TM: Can you talk about some of the things that you were trying to wrestle with and work out outside of Lisa’s character?

AB: It’s a big mishmash. That was one of the real challenges in putting the movie together—it’s pretty stuffed. It takes place over the course of one day, and a lot happens. There are a lot of little subplots and themes that I’m weaving together, and much of that just came from me spinning out ideas on the different notions and perspectives that people bring in when they walk into a place like Double Whammies. Maybe no two customers want quite the same thing. Maybe no two waitresses quite understand the job the same way. Certainly no two managers do. And so a lot of it came from just running through, what are the rules in this place? What are the different ways to misunderstand the rules? What are the different ways to break the rules? And that’s kind of the structure of the movie.

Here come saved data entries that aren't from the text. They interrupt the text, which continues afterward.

-- ==== Sys2Proof/Machine/Matrix.lean ====
section
/-!
DEFINITION. The matrix engine (R48 to R53, R67 to R73): chunk geometry, accumulation, and one matrix cycle.
-/
namespace Sys2Proof.Machine
open Sys2Proof.Machine.Num

/-- How a pair of operand formats accumulates (R48). -/
inductive AccKind where
  | fixed | mx | fp
  deriving DecidableEq, Repr

/-- R71: chunk geometry of an operand pair: K per chunk, weight tokens per chunk, activation rows per token. -/
structure Geometry where
  k : Nat
  tokens : Nat
  rows : Nat
  kind : AccKind
  deriving DecidableEq, Repr

/-- R71's table; none for a pair that R48 does not list. -/
def geometry (wf af : Nat) : Option Geometry :=
  if (wf = 3 ∨ wf = 4) ∧ (af = 3 ∨ af = 4) then some ⟨32, 8, 4, .fixed⟩
  else if wf = 5 ∧ af = 5 then some ⟨32, 8, 4, .fixed⟩
  else if wf = 7 ∧ af = 7 then some ⟨64, 16, 2, .mx⟩
  else if wf = 8 ∧ af = 8 then some ⟨32, 8, 4, .mx⟩
  else if wf = 9 ∧ af = 9 then some ⟨32, 11, 3, .mx⟩
  else if wf = 7 ∧ af = 8 then some ⟨32, 8, 4, .mx⟩
  else if wf = 7 ∧ af = 9 then some ⟨32, 8, 3, .mx⟩
  else if (wf = 1 ∧ af = 1) ∨ (wf = 2 ∧ af = 2) then some ⟨16, 8, 4, .fp⟩
  else none

def AccCell.zero : AccCell := { sum := 0, nan := false, pinf := false, ninf := false, run := 0, res := 0 }
def AccRow.blank : AccRow := { fp := false, extent := 0, cells := [] }

/-- The value of an FP8 or INT8 lane. -/
def laneVal (fmt code : Nat) : Val := if fmt = 5 then intVal (sint 8 code) else decode (fmtF fmt) code

/-- R49, R50, R371: one product added exactly to a cell, and its residue to the checker's. -/
def addProduct (x y : Val) (c : AccCell) : AccCell × Flags :=
  if isNan x || isNan y then ({ c with nan := true }, fNANIN)
  else
    match mulExact x y with
    | (.nan, _) => ({ c with nan := true }, fNV)
    | (.inf n, _) =>
      let c' := if n then { c with ninf := true } else { c with pinf := true }
      (c', if c'.pinf && c'.ninf then fNV else 0)
    | (.fin n m e, _) =>
      ({ c with sum := c.sum + BitVec.ofInt 96 (signed n (m * 2 ^ (e + 32).toNat)), res := (c.res + prodResidue 32 x y) % 7 }, 0)

/-- R51, R52: a cell leaves its row: as INT32 when I32 is set, else as FP32. -/
def emitCell (fp i32 : Bool) (c : AccCell) : Nat × Flags :=
  if fp then (c.run, 0)
  else if c.nan || (c.pinf && c.ninf) then (fp32.nanCode, 0)
  else if c.pinf then (infCodeOf fp32 false, 0)
  else if c.ninf then (infCodeOf fp32 true, 0)
  else
    let z := c.sum.toInt
    if i32 then toSInt 32 (.fin (decide (z < 0)) z.natAbs (-32))
    else if z = 0 then (0, 0) else rnd fp32 (decide (z < 0)) z.natAbs (-32)

/-- The exact sum of products of a block pair, in units of 2^-12 (R52). -/
def blockSum (xs ys : List Val) : Int :=
  (xs.zip ys).foldl (fun g p =>
    match p.1, p.2 with
    | .fin n1 m1 e1, .fin n2 m2 e2 => g + signed (n1 != n2) (m1 * m2 * 2 ^ (e1 + e2 + 12).toNat)
    | _, _ => g) 0

/-- R52: one block pair added to a running FP32 sum with one rounding. A block sum beyond the range sets OF whatever the
running sum is. An exactly zero block sum is added as +0, DESIGN CHOICE: notes/assumptions/90. -/
def addBlock (run sw sa : Nat) (xs ys : List Val) : Nat × Flags :=
  if sw = 255 ∨ sa = 255 then (fp32.nanCode, fMXNAN)
  else
    let z := blockSum xs ys
    let e : Int := (sw : Int) + (sa : Int) - 254 - 12
    let v : Val := .fin (decide (z < 0)) z.natAbs e
    let r := if z = 0 then (0, 0) else rnd fp32 (decide (z < 0)) z.natAbs e
    if isNan (decode fp32 run) then (fp32.nanCode, r.2 &&& fOF)
    else if r.2 &&& fOF ≠ 0 then
      let q := addVal fp32 (decode fp32 run) (.inf (decide (z < 0)))
      (q.1, q.2 ||| fOF)
    else addVal fp32 (decode fp32 run) v

/-- R53: one exact product added to a running FP32 sum with one rounding. A sum that is NaN stays NaN. -/
def addRunning (run : Nat) (x y : Val) : Nat × Flags :=
  if isNan (decode fp32 run) then
    (fp32.nanCode, (fmaVal fp32 x y (.fin false 0 0)).2 &&& (fNV ||| fNANIN))
  else fmaVal fp32 x y (decode fp32 run)

/-- An MX element without its scale. -/
def mxElemVal (fmt code : Nat) : Val := (mxVal (mxElemFmt fmt) (mxIsInt fmt) 127 code).getD .nan
/-- The 32 elements of block slot `b` of a token. -/
def mxBlock (fmt : Nat) (t : Tok) (b : Nat) : List Val := (List.range 32).map (fun i => mxElemVal fmt (mxCode fmt t b i))

/-- R71: block `j` of column `n` of a chunk whose columns hold `per` blocks, among the chunk's weight tokens. -/
def weightBlock (wf per : Nat) (toks : List Tok) (n j : Nat) : Nat × List Val :=
  let blk := per * n + j
  let t := toks.getD (blk / mxSlots wf) 0
  (mxScale t (blk % mxSlots wf), mxBlock wf t (blk % mxSlots wf))

/-- One activation row of a chunk added to one cell: column `n` of the weights in `toks`, row `j` of token `act`. -/
def accCell (g : Geometry) (wf af : Nat) (toks : List Tok) (act : Tok) (j n : Nat) (c : AccCell) : AccCell × Flags :=
  match g.kind with
  | .fixed =>
    let wt := toks.getD (n / 4) 0
    (List.range 32).foldl (fun (p : AccCell × Flags) k =>
      let q := addProduct (laneVal wf (lane wt 8 (32 * (n % 4) + k))) (laneVal af (lane act 8 (32 * j + k))) p.1
      (q.1, p.2 ||| q.2)) (c, 0)
  | .mx =>
    let per := g.k / 32
    (List.range per).foldl (fun (p : AccCell × Flags) b =>
      let wb := weightBlock wf per toks n b
      let slot := per * j + b
      let q := addBlock p.1.run wb.1 (mxScale act slot) wb.2 (mxBlock af act slot)
      ({ p.1 with run := q.1 }, p.2 ||| q.2)) (c, 0)
  | .fp =>
    let wt := toks.getD (n / 4) 0
    (List.range 16).foldl (fun (p : AccCell × Flags) k =>
      let q := addRunning p.1.run (decode (fmtF wf) (lane wt 16 (16 * (n % 4) + k)))
        (decode (fmtF af) (lane act 16 (16 * j + k)))
      ({ p.1 with run := q.1 }, p.2 ||| q.2)) (c, 0)

/-- One activation row of a chunk added to an accumulator row. -/
def accRow (g : Geometry) (wf af : Nat) (toks : List Tok) (act : Tok) (j : Nat) (r : AccRow) : AccRow × Flags :=
  let cs := (List.range 32).map (fun n => accCell g wf af toks act j n (r.cells.getD n AccCell.zero))
  ({ r with extent := r.extent + g.k, cells := cs.map (·.1) }, cs.foldl (fun f p => f ||| p.2) 0)

/-- R371: what the checker compares while a row of a chunk is added: each block sum of an MX pair, each product of a BF16 or FP16
pair. -/
def accChecked (g : Geometry) (wf af : Nat) (toks : List Tok) (act : Tok) (j : Nat) : Bool :=
  (List.range 32).all (fun n =>
    match g.kind with
    | .fixed => true
    | .mx =>
      let per := g.k / 32
      (List.range per).all (fun b =>
        let ws := (weightBlock wf per toks n b).2
        let xs := mxBlock af act (per * j + b)
        blockOk (blockSum ws xs) ws xs)
    | .fp => (List.range 16).all (fun k =>
        prodOk (decode (fmtF wf) (lane (toks.getD (n / 4) 0) 16 (16 * (n % 4) + k))) (decode (fmtF af) (lane act 16 (16 * j + k)))))

/-- R72: the row leaves as one token, column n in lane n. -/
def emitRow (i32 : Bool) (r : AccRow) : Tok × Flags :=
  let cs := (List.range 32).map (fun n => emitCell r.fp i32 (r.cells.getD n AccCell.zero))
  (packLanes 32 (cs.map (·.1)), cs.foldl (fun f p => f ||| p.2) 0)

def State.accRowAt (s : State) (die y x r : Nat) : AccRow := SMap.getD s.arr.acc (rowKey die y x r) AccRow.blank
def State.setAccRow (s : State) (die y x r : Nat) (v : AccRow) : State :=
  { s with arr := { s.arr with acc := SMap.setD s.arr.acc (rowKey die y x r) v AccRow.blank } }
/-- R71: accumulator row `m` of the context's partition. -/
def State.accIndex (s : State) (die y x c m : Nat) : Nat := 16 * s.rd F.TILE_PART_ACC_BASE c (.tile die y x) + m

/-- R72: MOD bits of MMAC. -/
def mKeep (w : Nat) : Bool := bitOf (opMod w) 0
def mEmit (w : Nat) : Bool := bitOf (opMod w) 1
def mCont (w : Nat) : Bool := bitOf (opMod w) 2
def mI32 (w : Nat) : Bool := bitOf (opMod w) 3

/-- R69: whether starting the word with M rows and KC chunks is a bound error. -/
def State.mmacBound (s : State) (die y x c w m kc : Nat) (g : Geometry) : Bool :=
  let fp := decide (g.kind ≠ .fixed)
  decide (2 ^ 24 ≤ m) || decide (16 * s.rd F.TILE_PART_ACC_LEN c (.tile die y x) < m) ||
  (mKeep w && decide (kc ≠ 1)) || decide (2 ^ 30 < kc * g.k) ||
  (mCont w && (List.range m).any (fun i =>
    let r := s.accRowAt die y x (s.accIndex die y x c i)
    (r.fp != fp) || decide (2 ^ 30 < r.extent + kc * g.k)))

/-- The next word of the unit, or the wrap (R67). -/
def State.matAdvance (s : State) (die y x c : Nat) : State :=
  let t := s.tile die y x c
  let t' : TileCtx := { t with mLive := false, mRow := 0, mChunk := 0 }
  match s.nextWord die y x c (t.mWord + 1) false with
  | some i => s.setTile die y x c { t' with mWord := i }
  | none => s.setTile die y x c (s.wrapped die y x c false t')

/-- R71: the word and port whose weights may be loaded ahead: this word while it has another chunk, else the
sequencer's next MMAC unless it has KEEP. -/
def State.aheadPort (s : State) (die y x c w : Nat) (t : TileCtx) : Option (Nat × Nat) :=
  if t.mChunk + 1 < t.mChunks then
    if mKeep w then none else (geometry (opFmt w) (opImm w % 16)).map (fun g => (opB w, g.tokens))
  else
    let i := (s.nextWord die y x c (t.mWord + 1) false).orElse (fun _ => s.nextWord die y x c 0 false)
    i.bind (fun k =>
      let w' := s.prog die y x c k
      if mKeep w' then none else (geometry (opFmt w') (opImm w' % 16)).map (fun g => (opB w', g.tokens)))

/-- One weight token of the cycle: into the stationary buffer until it is complete, then into the other one. -/
def State.loadWeight (s : State) (die y x c w : Nat) (g : Geometry) : State :=
  let t := s.tile die y x c
  if !(mKeep w) && decide (t.held.length < g.tokens) then
    match s.source die y x c (opB w) 32 with
    | none => s
    | some tok =>
      let s1 := s.consume die y x c (opB w)
      (s1.setTile die y x c { s1.tile die y x c with held := t.held ++ [tok] }).fired die c
  else
    match s.aheadPort die y x c w t with
    | none => s
    | some (p, n) =>
      if n ≤ t.ahead.length then s
      else
        match s.source die y x c p 32 with
        | none => s
        | some tok =>
          let s1 := s.consume die y x c p
          (s1.setTile die y x c { s1.tile die y x c with ahead := t.ahead ++ [tok] }).fired die c

/-- The position after a chunk: its successor's weights become stationary, or the word ends (R71). -/
def State.endChunk (s : State) (die y x c : Nat) : State :=
  let t := s.tile die y x c
  if t.mChunk + 1 < t.mChunks then
    s.setTile die y x c { t with mChunk := t.mChunk + 1, mRow := 0, held := t.ahead, ahead := [] }
  else s.matAdvance die y x c

/-- One activation row of the cycle (R71, R72): nothing while the weights are incomplete, no activation is
present, or the emitted row has no room. A KEEP word that finds no weights, or fewer than its geometry needs, waits for good,
DESIGN CHOICE: notes/assumptions/106. -/
def State.acceptRow (s : State) (die y x c w : Nat) (g : Geometry) : State :=
  let t := s.tile die y x c
  if t.held.length < g.tokens then s
  else
    match s.source die y x c (opA w) 32 with
    | none => s
    | some act =>
      let m := t.mRow
      let last := decide (t.mChunks ≤ t.mChunk + 1)
      let emits := mEmit w && last
      if emits && !(s.dstRoom die y x c (opDst w)) then s.waitDst die y x c (opDst w)
      else
        let idx := s.accIndex die y x c m
        let old := s.accRowAt die y x idx
        let start := if t.mChunk = 0 && !(mCont w) then { AccRow.blank with fp := decide (g.kind ≠ .fixed) } else old
        let r := accRow g (opFmt w) (opImm w % 16) t.held act (m % g.rows) start
        let done := decide (m % g.rows + 1 = g.rows) || decide (m + 1 = t.mRows)
        let s1 := (if done then s.consume die y x c (opA w) else s).setAccRow die y x idx r.1
        let e := emitRow (mI32 w) r.1
        let s2 := if emits then (s1.writeDst die y x c (opDst w) 32 e.1).tileFlags die y x c e.2 else s1
        let ok := accChecked g (opFmt w) (opImm w % 16) t.held act (m % g.rows) && (!emits || rowResidueOk r.1)
        let s3 := (((s2.tileFlags die y x c r.2).bump F.TILE_MBUSY_COUNT 1 c (.tile die y x)).fired die c).residue die y x c 0x0B ok
        if m + 1 < t.mRows then s3.setTile die y x c { s3.tile die y x c with mRow := m + 1 }
        else s3.endChunk die y x c

/-- R72: a word with M = 0 consumes its weight chunks and discards them, unless KEEP is set. -/
def State.discardChunk (s : State) (die y x c w : Nat) (g : Geometry) : State :=
  let t := s.tile die y x c
  if mKeep w then s.matAdvance die y x c
  else if g.tokens ≤ t.held.length then (s.fired die c).endChunk die y x c
  else s

/-- One cycle of a started word. -/
def State.matCycle (s : State) (die y x c w : Nat) (g : Geometry) : State :=
  let s1 := if (s.tile die y x c).mRows = 0 then s.discardChunk die y x c w g else s.acceptRow die y x c w g
  let t1 := s1.tile die y x c
  if t1.mLive then s1.loadWeight die y x c w g else s1

/-- MMAC (R71, R72): one matrix cycle of the active context's matrix sequencer. A word starts by reading its row
count and chunk count; a bound error freezes the context. -/
def State.matFire (s : State) (die y x : Nat) : State :=
  match s.active die with
  | none => s
  | some c =>
    let s := s.adoptDue die y x c false
    let t := s.tile die y x c
    match s.nextWord die y x c t.mWord false with
    | none => s
    | some i =>
      let w := s.prog die y x c i
      match geometry (opFmt w) (opImm w % 16) with
      | none => s
      | some g =>
        if t.mLive then s.matCycle die y x c w g
        else
          match s.repeatCount die y x c w false with
          | none => s
          | some (m, s1) =>
            let kc := s.pm die y x c (opC w - 48) false
            if s.mmacBound die y x c w m kc g then s.tileBound die y x c i
            else
              let held := if mKeep w then t.held else t.ahead
              let s2 := s1.setTile die y x c { s1.tile die y x c with
                mWord := i, mLive := true, mRows := m, mChunks := kc, mChunk := 0, mRow := 0, held := held,
                ahead := if mKeep w then t.ahead else [] }
              if kc = 0 then (s2.fired die c).matAdvance die y x c else s2.matCycle die y x c w g

/-- MMAC (R71, R72). -/
def execMmac (die y x : Nat) (s : State) : Res := onCt s die y x (.next (s.matFire die y x))

end Sys2Proof.Machine
end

TM: What did you notice as you visited these restaurants?

AB: They all have different variations on the theme. Bombshells is military themed. Bone Daddy’s serves ribs. I’m not an expert on the industry, but I do think it’s changing. I think they started out as places where flirting was a big part of it, and I’ve had the sense that they’re all getting less and less about that. They all seem to have cut down on the flirting and become more focused on the sports bar thing. But obviously boobs are still there.